A dizzying array of black-faced dials faced her. Large and small, with
white-painted numbers and pointers, they were mounted on a broad black panel beneath the windshield. The pilot on the left reached out to adjust one of the five levers mounted on a silver housing between the seats. It was all rather overwhelming. She couldn’t even imagine trying to learn what all those levers and gauges did.
Ted tapped both pilots on the shoulder to catch their attention. “Gentlemen,” he said loud enough to be heard through the men’s headsets. “This is Miss Baker. Genie, this is Captain Joe Chin.”
The pilot on the left was the one she had seen earlier, the one with the scar. He nodded while keeping his eyes out the front. “Welcome,” he said in unaccented English, surprising her. Even Madame Chiang’s English hadn’t been as good.

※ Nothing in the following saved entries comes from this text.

/-! ## Decoder (95 section 2.4) -/

theorem test_decode_discard_keeps_shift :
    obs (exec (.decode 0x12) { z with kMode := .extendedKey, kMods := 0x02 }) (fun t => (t.kMode, t.kMods, t.result)) =
      some (.key, 0x02, .decoded 0x02 0 .none) := by decide
theorem test_decode_pause : obs (exec (.decode 0x77) { z with kMode := .extendedKey2, kP2 := true, kRel := true })
    (fun t => (t.kMode, t.kP2, t.kRel, t.result)) = some (.key, false, false, .decoded 0 0xE11477 .release) := by decide
/-- V-DEC-11 to V-DEC-13: which bit each modifier byte is. -/
theorem test_modifier_bits :
    [(0x14#8, 0x01#8), (0x12, 0x02), (0x11, 0x04), (0x59, 0x20)].all
      (fun p => obs (exec (.scanKeyMod p.1) z) (·.kMods) == some p.2) = true ∧
    [(0x14#8, 0x10#8), (0x11, 0x40), (0x1F, 0x08), (0x27, 0x80)].all
      (fun p => obs (exec (.scanExtMod p.1) { z with kMode := .extendedKey }) (·.kMods) == some p.2) = true := by decide
theorem test_scan_releases : obs (exec (.scanKeyPlain 0x1C) { z with kRel := true }) (·.result) =
      some (.decoded 0 0x1C .release) ∧
    obs (exec (.scanExtPlain 0x75) { z with kMode := .extendedKey, kRel := true }) (·.result) =
      some (.decoded 0 0xE075 .release) := by decide
theorem test_modsClear : obs (exec .modsClear { z with kMods := 0x12, kRel := true, kMode := .extendedKey })
    (fun t => (t.kMods, t.kRel, t.kMode)) = some (0, false, .extendedKey) := by decide
theorem test_cmdLeave_outside_command : exec .cmdLeave z = .fault (.stuck .main) := rfl

/-! ## Macro engine, timebase and host LEDs (95 sections 2.5 to 2.8) -/

theorem test_recHotkey : obs (exec .recHotkey { z with tMs := 1000, mFill := 7 }) (fun t => (t.mMode, t.mFill, t.mLast)) =
    some (.recording, 0, 1000) := by decide
theorem test_playHotkey_recording : obs (exec .playHotkey (recordingAt 1)) (·.mMode) = some .recording := by decide
theorem test_otherPress : obs (exec .otherPress (replayingAt 1)) (fun t => (t.mMode, t.hDirty, t.mCursor, t.history)) =
    some (.stopped, true, 1, []) := by decide
/-- V-MAC-5: the clock wrapped between the two reports. -/
theorem test_report_wraps :
    obs (exec (.report 8 (rep [0, 0, 4])) { recordingAt 1 with mLast := 0xFFFFFFFE, tMs := 4 })
      (fun t => ((stepAt t 1).map MacroStep.delay, t.mFill)) = some (some 2, 2) := by decide
theorem test_report_fills : obs (exec (.report 8 (rep [0, 0, 4])) (recordingAt 39)) (fun t => (t.mMode, t.mFill, t.history)) =
    some (.stopped, 40, [.error .macroFull]) := by decide
theorem test_service_emits : obs (exec .service (replayingAt 0)) (fun t => (t.history, t.mNext, t.result)) =
    some ([.usb [0, 0, 4, 0, 0, 0, 0, 0]], 100, .byte 0x01) := by decide
theorem test_service_record_chase : obs (exec .service { recordingAt 0 with mLedph := 2, mLedt := 1332, tMs := 1332 })
    (fun t => (t.result, t.mLedph, t.mLedt)) = some (.byte 0x01, 0, 1498) := by decide
theorem test_tick_wraps : obs (exec .tick { z with tMs := 0xFFFFFFFF }) (·.tMs) = some 0 := by decide
theorem test_hostLed : obs (exec (.hostLed 0x02) z) (fun t => (t.hLed, t.hDirty)) = some (0x02, true) := by decide
theorem test_ledApply : [(0x00#8, 0x00#8), (0x01, 0x02), (0x02, 0x04), (0x03, 0x06), (0x04, 0x01), (0x05, 0x03), (0x06, 0x05),
    (0x07, 0x07), (0xFF, 0x07)].all
      (fun p => obs (exec .ledApply { z with hLed := p.1, hDirty := true }) (·.result) == some (.byte p.2)) = true := by decide

/-! ## Environment (95 section 2.9) -/

/-- The state in which a triple is to be handled. -/
def handling (s : State) (mods : Byte) (c : Code) (ev : KeyEvent) : State :=
  { s with mainPc := .lPop, mainAt := .handle mods c ev }

/-- V-ENV-1: the insertion and then the report. -/
theorem test_env_press :
    let t := envAct params (envAct params (handling z 0 0x1C .press))
    (t.eKeys[0], t.eArmed, t.eDeadline, t.history) = (0x1C#32, true, 60000#32, [.usb [0, 0, 4, 0, 0, 0, 0, 0]]) := by decide
/-- V-ENV-2, V-ENV-5. -/
theorem test_env_logged :
    (envAct params (handling { z with eKeys := z.eKeys.set 0 0x1C } 0 0x1C .press)).history = [.error (.echo 0x1C)] ∧
    (envAct params (handling z 0 0x1C .release)).history = [.error (.releaseNotFound 0x1C)] := by decide
/-- V-ENV-9. -/
theorem test_env_packs : buildReport params 0 { z with eKeys := (z.eKeys.set 0 0x1B).set 2 0x23 } = rep [0, 0, 0x16, 0x07] := by
  decide
/-- V-ENV-7: the first of the three turns clears the keys, at the deadline and not before. -/
theorem test_env_deadline :
    let s : State := { z with mainPc := .lSafety, eArmed := true, eDeadline := 60000, eKeys := z.eKeys.set 0 0x1C }
    (envAct params { s with tMs := 59999 }).eKeys[0] = 0x1C#32 ∧ (envAct params { s with tMs := 60000 }).eKeys[0] = 0#32 := by
  decide

/-- The test parameters are ones 47 R171 admits, and each clause refuses some. -/
theorem test_admissible :
    params.admissible = true ∧ EnvParams.sample.admissible = true ∧ ({ params with hkPlay := 0xE070 }).admissible = false ∧
    ({ params with hkBlink := 0 }).admissible = false ∧ ({ params with unsupported := 0x52 }).admissible = false := by decide

/-! ## The bare words of the opcode table -/

theorem test_tableWord :
    [(16, 0x0001, Instr.edge true), (16, 0xA008, .report 8 Bytes8.zero), (11, 0x438, .frameRx 0x1C false), (16, 0xC38, .frameTx 0x1C false true),
     (8, 0xFF, .cmdReset), (16, 0xED05, .cmdSetLeds 5), (8, 0xFA, .respAck), (8, 0x1C, .scanKeyPlain 0x1C),
     (8, 0x77, .scanExt2Byte77)].all (fun p => decodeTableWord p.1 p.2.1 == some p.2.2) = true := by decide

“And this is First Officer George Willits,” Ted said, gesturing to the pilot on the right. Genie had barely registered the American name and blond hair when the pilot turned and smiled broadly over his shoulder. Blue eyes looked at her over the top of his sunglasses.
“Glad to have you aboard, Miss Baker,” he said with a wink. His drawl was even thicker than Ted’s.
“Thank you.”
Ted waved his hand at all the electronics. “So this is the cockpit and the panel. But don’t get hung up on all that. The real attraction is the view.”
At his prompting, she finally looked out the front window. Her breath caught.
The thick blanket of clouds had dissipated sometime in the past half hour, exposing a broad sweep of green and brown that faded into a dusky slate blue at the horizon. The rocky peaks still loomed off to either side, but their snow-covered heights were rapidly being replaced by foothills covered with ever-thickening vegetation. The colors were muted from the height but still stunning as the earth raced toward them, only to disappear silently beneath the nose.
Entranced, she crept closer, being careful not to touch anything.
“What do you think?” the American pilot asked.
She looked up at the deep blue of the heavens and followed the color down to where it became a milky white on the horizon. Endless. Enticing. A place where anything could exist. The ground continued to slide beneath the plane, a mere afterthought with no consciousness of their passing.